Okay, so this “best film of 2010” is actually from 2009. However, I think you can still find it on the New Releases shelf at Blockbuster (or on Netflix, if you are using the free preview like we are these days). Besides, since I didn’t have the opportunity to watch it until last summer, well after it premiered at TIFF and had completed a short theatrical run, it was for me one of the best films of 2010 and definitely deserves to be seen.
“Creation” (dir. Jon Amiel) is the story of the young Charles Darwin (played by Paul Bettany) – family man, budding naturalist – struggling with faith and doubt over the course of the groundbreaking research that will eventually become “The Origin of Species.” As he proceeds with his work, often in a rather morose shed full of dead pigeons, he becomes more and more aware of the implications of his research. Thomas Huxley (novelist Aldous Huxley‘s famous grandfather, played in the film by the marvelous Toby Jones) remarks exuberantly, “You’ve killed God!” But for Darwin, this sudden vision of a universe without Providence – where the only mechanism that creates and sustains life is blind chance, “what survives, survives” in a cruel succession – is a terrifying prospect. His wife Emma (Jennifer Connelly) is plunged into despair at not only her husband’s faith but her family coming apart at the seams.
However, this is not just another film about science and religion, faith and doubt (“Inherit the Wind” transposed to the 19th century). It’s a film about ghosts: the spectre of an absent God, as well as the visible apparition of Darwin’s daughter Annie, who died as a child of scarlet fever. She appears and speaks to Darwin throughout the film, a constant reminder of a painful trauma that makes personal for the scientist the unfairness and cruelty of the universe. Annie’s battle with her illness, recounted in flashbacks, brings to mind Dostoevsky’s compelling words in “The Brothers Karamazov” about how the prospect of even one child suffering makes belief and trust in a caring God impossible. For such a horrible reality as the death of a child, an event that occurs with appalling regularity in the newspaper headlines, there is no appropriate theodicy.

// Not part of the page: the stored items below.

-- ==== Sys2Proof/WellFormed.lean ====
section
/-! DEFINITION. The instructions that the hardware takes: those whose word passes every test of R93 in a group with the
given allocation, role and privilege. A device step has no word and is always well formed. -/

namespace Sys2Proof

/-- The instruction passes the tests 3 to 9 of R93 (tests 1 and 2 hold of every constructor). -/
def wellFormed (e : Machine.EntryEnv) (i : Instr) : Bool :=
  match Machine.partsOf i with
  | none => true
  | some (opc, m, o) =>
    o.guard != ⟨true, 7⟩
      && match Machine.formOf opc m o with
        | none => false
        | some f => Machine.firstOf5to9 e opc f o == 0

end Sys2Proof
end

A powerful image in the film comes from the “hydrotherapy” that both Annie and Charles undergo. Darwin’s inner struggle manifests itself physically as a terrible illness, for which the questionable nineteenth-century therapy of standing under a torrent of icy-cold water is employed. This image of Darwin, and in flashback the frail, tiny figure of his daughter, being beaten down by the water represents a kind of baptism or spiritual/intellectual purification. But it is a baptism unto death (baptism is already a metaphor for death), a process meant to save that in fact kills. The ambiguity of this image in the film is deeply disturbing, but powerful as it once again materializes the immense, uncontrollable weight of a godless universe.
On the more positive side, “Creation” is also a film about the soul. We are shown the tragic story of an orangutan in captivity, and the bond it develops with its owner; the animal displays love, trust, relationality, intelligence, even a terrible, aching sadness. In short, it displays the divine “spark” we normally associate with only human beings. As any pet owner has experienced, animals have emotions, personalities, and so possess an inherent value as much more than commodities. This begs the question, especially in the context of a film about evolution, of how the human soul developed from prehistory to the present; what Fr. Karl Rahner called the process of “ensoulment,” the differentiation over time of the spiritual human being from more primitive ancestors. Of course, the “ensoulment” of an orangutan calls this, too, into question, as does the ubiquitous issues of Eurocentrism and the colonial mindset; the beginning of the film features two indigenous children snatched from their ‘primitive’ island home, unsuccessfully “Christianized” when brought back to England. Do the Europeans have more of a “soul” than the island-dwellers? This assumption has undergirded all sorts of misappropriations of both evolutionary biology and Christian conviction.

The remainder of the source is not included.